The cops wasted no time picking up a suspect. The Waters family, with ten kids in all, had left Ayer for Providence years earlier, but Kenny, the wild one of the bunch, had returned. The twenty-six-year-old worked as a cook at the Park Street Diner, where Brow was a frequent customer, and where she’d been heard talking about the money she had saved for a trip overseas. What’s more, as a boy Waters had been caught breaking into her trailer.
Investigators questioned him and took his fingerprints, but they turned up nothing that could link him to the crime. Lab tests on the trailer’s bloodstained curtains showed he shared the same blood type as the killer, but 45 percent of the population matched as well.

For two years the homicide went unsolved. Then police got a tip that Waters had made incriminating statements to Brenda Marsh, his former girlfriend and the mother of his baby girl. She first insisted the allegations were untrue; eventually, however, she talked. Kenny Waters found himself charged with robbery and murder.
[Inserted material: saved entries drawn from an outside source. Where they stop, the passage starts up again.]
-- ==== Sys2Proof/Laws/State.lean ====
section
/-! SUPPORT. What each state update does to each field: one lemma per field per update, so that no later proof
unfolds a record update. -/

namespace Sys2Proof.Machine

@[simp] theorem writeV_v (x : Nibble) (b : Byte) (s : State) : (writeV x b s).v = s.v.set x.toNat b x.isLt := rfl
@[simp] theorem writeV_carry (x : Nibble) (b : Byte) (s : State) : (writeV x b s).carry = s.carry := rfl
@[simp] theorem writeV_pc (x : Nibble) (b : Byte) (s : State) : (writeV x b s).pc = s.pc := rfl
@[simp] theorem writeV_index (x : Nibble) (b : Byte) (s : State) : (writeV x b s).index = s.index := rfl
@[simp] theorem writeV_stack (x : Nibble) (b : Byte) (s : State) : (writeV x b s).stack = s.stack := rfl
@[simp] theorem writeV_dt (x : Nibble) (b : Byte) (s : State) : (writeV x b s).dt = s.dt := rfl
@[simp] theorem writeV_mem (x : Nibble) (b : Byte) (s : State) : (writeV x b s).mem = s.mem := rfl
@[simp] theorem writeV_status (x : Nibble) (b : Byte) (s : State) : (writeV x b s).status = s.status := rfl
@[simp] theorem writeV_lastTick (x : Nibble) (b : Byte) (s : State) : (writeV x b s).lastTick = s.lastTick := rfl
@[simp] theorem writeV_trace (x : Nibble) (b : Byte) (s : State) : (writeV x b s).trace = s.trace := rfl

@[simp] theorem writeC_v (c : Byte) (s : State) : (writeC c s).v = s.v := rfl
@[simp] theorem writeC_carry (c : Byte) (s : State) : (writeC c s).carry = c := rfl
@[simp] theorem writeC_pc (c : Byte) (s : State) : (writeC c s).pc = s.pc := rfl
@[simp] theorem writeC_index (c : Byte) (s : State) : (writeC c s).index = s.index := rfl
@[simp] theorem writeC_stack (c : Byte) (s : State) : (writeC c s).stack = s.stack := rfl
@[simp] theorem writeC_dt (c : Byte) (s : State) : (writeC c s).dt = s.dt := rfl
@[simp] theorem writeC_mem (c : Byte) (s : State) : (writeC c s).mem = s.mem := rfl
@[simp] theorem writeC_status (c : Byte) (s : State) : (writeC c s).status = s.status := rfl
@[simp] theorem writeC_lastTick (c : Byte) (s : State) : (writeC c s).lastTick = s.lastTick := rfl
@[simp] theorem writeC_trace (c : Byte) (s : State) : (writeC c s).trace = s.trace := rfl

@[simp] theorem writeI_v (w : Word) (s : State) : (writeI w s).v = s.v := rfl
@[simp] theorem writeI_carry (w : Word) (s : State) : (writeI w s).carry = s.carry := rfl
@[simp] theorem writeI_pc (w : Word) (s : State) : (writeI w s).pc = s.pc := rfl
@[simp] theorem writeI_index (w : Word) (s : State) : (writeI w s).index = w := rfl
@[simp] theorem writeI_stack (w : Word) (s : State) : (writeI w s).stack = s.stack := rfl
@[simp] theorem writeI_dt (w : Word) (s : State) : (writeI w s).dt = s.dt := rfl
@[simp] theorem writeI_mem (w : Word) (s : State) : (writeI w s).mem = s.mem := rfl
@[simp] theorem writeI_status (w : Word) (s : State) : (writeI w s).status = s.status := rfl
@[simp] theorem writeI_lastTick (w : Word) (s : State) : (writeI w s).lastTick = s.lastTick := rfl
@[simp] theorem writeI_trace (w : Word) (s : State) : (writeI w s).trace = s.trace := rfl

@[simp] theorem writePc_v (w : Word) (s : State) : (writePc w s).v = s.v := rfl
@[simp] theorem writePc_carry (w : Word) (s : State) : (writePc w s).carry = s.carry := rfl
@[simp] theorem writePc_pc (w : Word) (s : State) : (writePc w s).pc = w := rfl
@[simp] theorem writePc_index (w : Word) (s : State) : (writePc w s).index = s.index := rfl
@[simp] theorem writePc_stack (w : Word) (s : State) : (writePc w s).stack = s.stack := rfl
@[simp] theorem writePc_dt (w : Word) (s : State) : (writePc w s).dt = s.dt := rfl
@[simp] theorem writePc_mem (w : Word) (s : State) : (writePc w s).mem = s.mem := rfl
@[simp] theorem writePc_status (w : Word) (s : State) : (writePc w s).status = s.status := rfl
@[simp] theorem writePc_lastTick (w : Word) (s : State) : (writePc w s).lastTick = s.lastTick := rfl
@[simp] theorem writePc_trace (w : Word) (s : State) : (writePc w s).trace = s.trace := rfl

@[simp] theorem incrementPc_v (s : State) : (incrementPc s).v = s.v := rfl
@[simp] theorem incrementPc_carry (s : State) : (incrementPc s).carry = s.carry := rfl
@[simp] theorem incrementPc_pc (s : State) : (incrementPc s).pc = s.pc + 2#16 := rfl
@[simp] theorem incrementPc_index (s : State) : (incrementPc s).index = s.index := rfl
@[simp] theorem incrementPc_stack (s : State) : (incrementPc s).stack = s.stack := rfl
@[simp] theorem incrementPc_dt (s : State) : (incrementPc s).dt = s.dt := rfl
@[simp] theorem incrementPc_mem (s : State) : (incrementPc s).mem = s.mem := rfl
@[simp] theorem incrementPc_status (s : State) : (incrementPc s).status = s.status := rfl
@[simp] theorem incrementPc_lastTick (s : State) : (incrementPc s).lastTick = s.lastTick := rfl
@[simp] theorem incrementPc_trace (s : State) : (incrementPc s).trace = s.trace := rfl

@[simp] theorem raiseFatal_v (e : FatalError) (s : State) : (raiseFatal e s).v = s.v := rfl
@[simp] theorem raiseFatal_carry (e : FatalError) (s : State) : (raiseFatal e s).carry = s.carry := rfl
@[simp] theorem raiseFatal_pc (e : FatalError) (s : State) : (raiseFatal e s).pc = s.pc := rfl
@[simp] theorem raiseFatal_index (e : FatalError) (s : State) : (raiseFatal e s).index = s.index := rfl
@[simp] theorem raiseFatal_stack (e : FatalError) (s : State) : (raiseFatal e s).stack = s.stack := rfl
@[simp] theorem raiseFatal_dt (e : FatalError) (s : State) : (raiseFatal e s).dt = s.dt := rfl
@[simp] theorem raiseFatal_mem (e : FatalError) (s : State) : (raiseFatal e s).mem = s.mem := rfl
@[simp] theorem raiseFatal_status (e : FatalError) (s : State) : (raiseFatal e s).status = .halted e := rfl
@[simp] theorem raiseFatal_lastTick (e : FatalError) (s : State) : (raiseFatal e s).lastTick = s.lastTick := rfl
@[simp] theorem raiseFatal_trace (e : FatalError) (s : State) : (raiseFatal e s).trace = s.trace := rfl

@[simp] theorem displayClear_v (s : State) : (displayClear s).v = s.v := rfl
@[simp] theorem displayClear_carry (s : State) : (displayClear s).carry = s.carry := rfl
@[simp] theorem displayClear_pc (s : State) : (displayClear s).pc = s.pc := rfl
@[simp] theorem displayClear_index (s : State) : (displayClear s).index = s.index := rfl
@[simp] theorem displayClear_stack (s : State) : (displayClear s).stack = s.stack := rfl
@[simp] theorem displayClear_dt (s : State) : (displayClear s).dt = s.dt := rfl
@[simp] theorem displayClear_mem (s : State) : (displayClear s).mem = s.mem := rfl
@[simp] theorem displayClear_status (s : State) : (displayClear s).status = s.status := rfl
@[simp] theorem displayClear_lastTick (s : State) : (displayClear s).lastTick = s.lastTick := rfl
@[simp] theorem displayClear_trace (s : State) : (displayClear s).trace = s.trace ++ [.clearScreen] := rfl

@[simp] theorem decrementTimer_v (s : State) : (decrementTimer s).v = s.v := rfl
@[simp] theorem decrementTimer_carry (s : State) : (decrementTimer s).carry = s.carry := rfl
@[simp] theorem decrementTimer_pc (s : State) : (decrementTimer s).pc = s.pc := rfl
@[simp] theorem decrementTimer_index (s : State) : (decrementTimer s).index = s.index := rfl
@[simp] theorem decrementTimer_stack (s : State) : (decrementTimer s).stack = s.stack := rfl
@[simp] theorem decrementTimer_dt (s : State) : (decrementTimer s).dt = if s.dt = 0#8 then s.dt else s.dt - 1#8 := rfl
@[simp] theorem decrementTimer_mem (s : State) : (decrementTimer s).mem = s.mem := rfl
@[simp] theorem decrementTimer_status (s : State) : (decrementTimer s).status = s.status := rfl
@[simp] theorem decrementTimer_lastTick (s : State) : (decrementTimer s).lastTick = s.lastTick := rfl
@[simp] theorem decrementTimer_trace (s : State) : (decrementTimer s).trace = s.trace := rfl

@[simp] theorem stamp_v (l : LastTick) (s : State) : (s.stamp l).v = s.v := rfl
@[simp] theorem stamp_carry (l : LastTick) (s : State) : (s.stamp l).carry = s.carry := rfl
@[simp] theorem stamp_pc (l : LastTick) (s : State) : (s.stamp l).pc = s.pc := rfl
@[simp] theorem stamp_index (l : LastTick) (s : State) : (s.stamp l).index = s.index := rfl
@[simp] theorem stamp_stack (l : LastTick) (s : State) : (s.stamp l).stack = s.stack := rfl
@[simp] theorem stamp_dt (l : LastTick) (s : State) : (s.stamp l).dt = s.dt := rfl
@[simp] theorem stamp_mem (l : LastTick) (s : State) : (s.stamp l).mem = s.mem := rfl
@[simp] theorem stamp_status (l : LastTick) (s : State) : (s.stamp l).status = s.status := rfl
@[simp] theorem stamp_lastTick (l : LastTick) (s : State) : (s.stamp l).lastTick = l := rfl
@[simp] theorem stamp_trace (l : LastTick) (s : State) : (s.stamp l).trace = s.trace := rfl

@[simp] theorem byteAt_stamp (cfg : Config) (l : LastTick) (s : State) (a : Nat) :
    (s.stamp l).byteAt cfg a = s.byteAt cfg a := rfl
@[simp] theorem stamp_stamp (k l : LastTick) (s : State) : (s.stamp k).stamp l = s.stamp l := rfl
@[simp] theorem stamp_self (s : State) : s.stamp s.lastTick = s := rfl

@[simp] theorem byteAt_writeV (cfg : Config) (x : Nibble) (b : Byte) (s : State) (a : Nat) :
    (writeV x b s).byteAt cfg a = s.byteAt cfg a := rfl
@[simp] theorem byteAt_writeC (cfg : Config) (c : Byte) (s : State) (a : Nat) :
    (writeC c s).byteAt cfg a = s.byteAt cfg a := rfl
@[simp] theorem byteAt_writeI (cfg : Config) (w : Word) (s : State) (a : Nat) :
    (writeI w s).byteAt cfg a = s.byteAt cfg a := rfl
@[simp] theorem byteAt_writePc (cfg : Config) (w : Word) (s : State) (a : Nat) :
    (writePc w s).byteAt cfg a = s.byteAt cfg a := rfl
@[simp] theorem byteAt_incrementPc (cfg : Config) (s : State) (a : Nat) :
    (incrementPc s).byteAt cfg a = s.byteAt cfg a := rfl
@[simp] theorem byteAt_raiseFatal (cfg : Config) (e : FatalError) (s : State) (a : Nat) :
    (raiseFatal e s).byteAt cfg a = s.byteAt cfg a := rfl
@[simp] theorem byteAt_displayClear (cfg : Config) (s : State) (a : Nat) :
    (displayClear s).byteAt cfg a = s.byteAt cfg a := rfl
@[simp] theorem byteAt_decrementTimer (cfg : Config) (s : State) (a : Nat) :
    (decrementTimer s).byteAt cfg a = s.byteAt cfg a := rfl

@[simp] theorem readV_writeV_same (x : Nibble) (b : Byte) (s : State) : readV x (writeV x b s) = b := by
  simp [readV]

theorem readV_writeV_other {x y : Nibble} (h : y ≠ x) (b : Byte) (s : State) :
    readV y (writeV x b s) = readV y s := by
  have hn : x.toNat ≠ y.toNat := fun e => h (BitVec.eq_of_toNat_eq e.symm)
  simp [readV, hn]

@[simp] theorem readV_writeC (x : Nibble) (c : Byte) (s : State) : readV x (writeC c s) = readV x s := rfl

@[simp] theorem readV_incrementPc (x : Nibble) (s : State) : readV x (incrementPc s) = readV x s := rfl

theorem zextImm_toNat (nnn : Imm12) : (zextImm nnn).toNat = nnn.toNat := by
  have := nnn.isLt
  simp only [zextImm, BitVec.toNat_setWidth]
  omega

/-- The timer's decrement as one record update. -/
theorem decrementTimer_eq (s : State) :
    decrementTimer s = { s with dt := if s.dt = 0#8 then 0#8 else s.dt - 1#8 } := by
  unfold decrementTimer
  split
  · next h => rw [h]
  · rfl

/-- The timer after a tick, floored at zero (R88). -/
theorem decrementTimer_dt_toNat (s : State) : (decrementTimer s).dt.toNat = s.dt.toNat - 1 := by
  rw [decrementTimer_dt]
  split
  · next h => simp [h]
  · next h =>
    have h0 : s.dt.toNat ≠ 0 := fun e => h (BitVec.eq_of_toNat_eq (by simpa using e))
    have := s.dt.isLt
    rw [BitVec.toNat_sub]
    simp only [BitVec.toNat_ofNat]
    omega

end Sys2Proof.Machine
end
During the five-day trial Marsh took the stand and described a heated argument in which Waters admitted he’d killed Brow. Another witness claimed she heard him make similar statements after a night of drinking. And a waitress at the diner testified that several weeks after the murder Waters sold her a ring she recognized as the victim’s. She gave him $5 for the jewelry, never letting on what she knew, and then turned over the item to the police.

Waters’ lawyer offered an alibi defense: He’d been on the job that morning, and then hurried to Ayer District Court to answer an assault charge. That carried little weight with jurors. They found him guilty, and the judge said “Life.”

In the years that followed, Waters’ lawyer filed several appeals, including one asking the court to scrap witness testimony about his alleged admissions on the grounds he’d been TWI — talking while intoxicated. Every effort flopped.

“My brother was ready to give up,” Betty Anne recalls. “He felt there was no way out. He didn’t trust lawyers. Finally he told me, ‘There is no Plan B — you’ll have to go to law school. That’s the only chance I’ll have.’ ”

She seemed an unlikely candidate for the bar. In 1986 she was in her early thirties, married, with two young sons. Her education milestones consisted of a general equivalency diploma and a few college credits. Nevertheless, to give her brother hope she began the uphill trek toward a law degree. “It was a bad time,” she remem-bers. “He was suicidal. I was just thinking it would help keep him alive.”

The next twelve years were a hard road. Her marriage ended in divorce, and to make ends meet she took a job as a waitress and bartender. Through it all, she kept her eyes on the prize.

“She’s been to hell and back in her life, but she’s always strong,” says Aidan Graham, her employer then and her business partner now. “She’s always had this resilience, this passion.”

“I knew she could do it,” adds her kid sister Barbara DeSimone, a waitress at Aidan’s. “When it’s for your brother, you can always do it.”

At Roger Williams law school, down the road from Aidan’s, Waters found an ally ready to help her. “We became best friends the first day,” says former classmate Abra Rice (played on screen by Minnie Driver). “We were both older than the other students, so we felt a kinship right away.”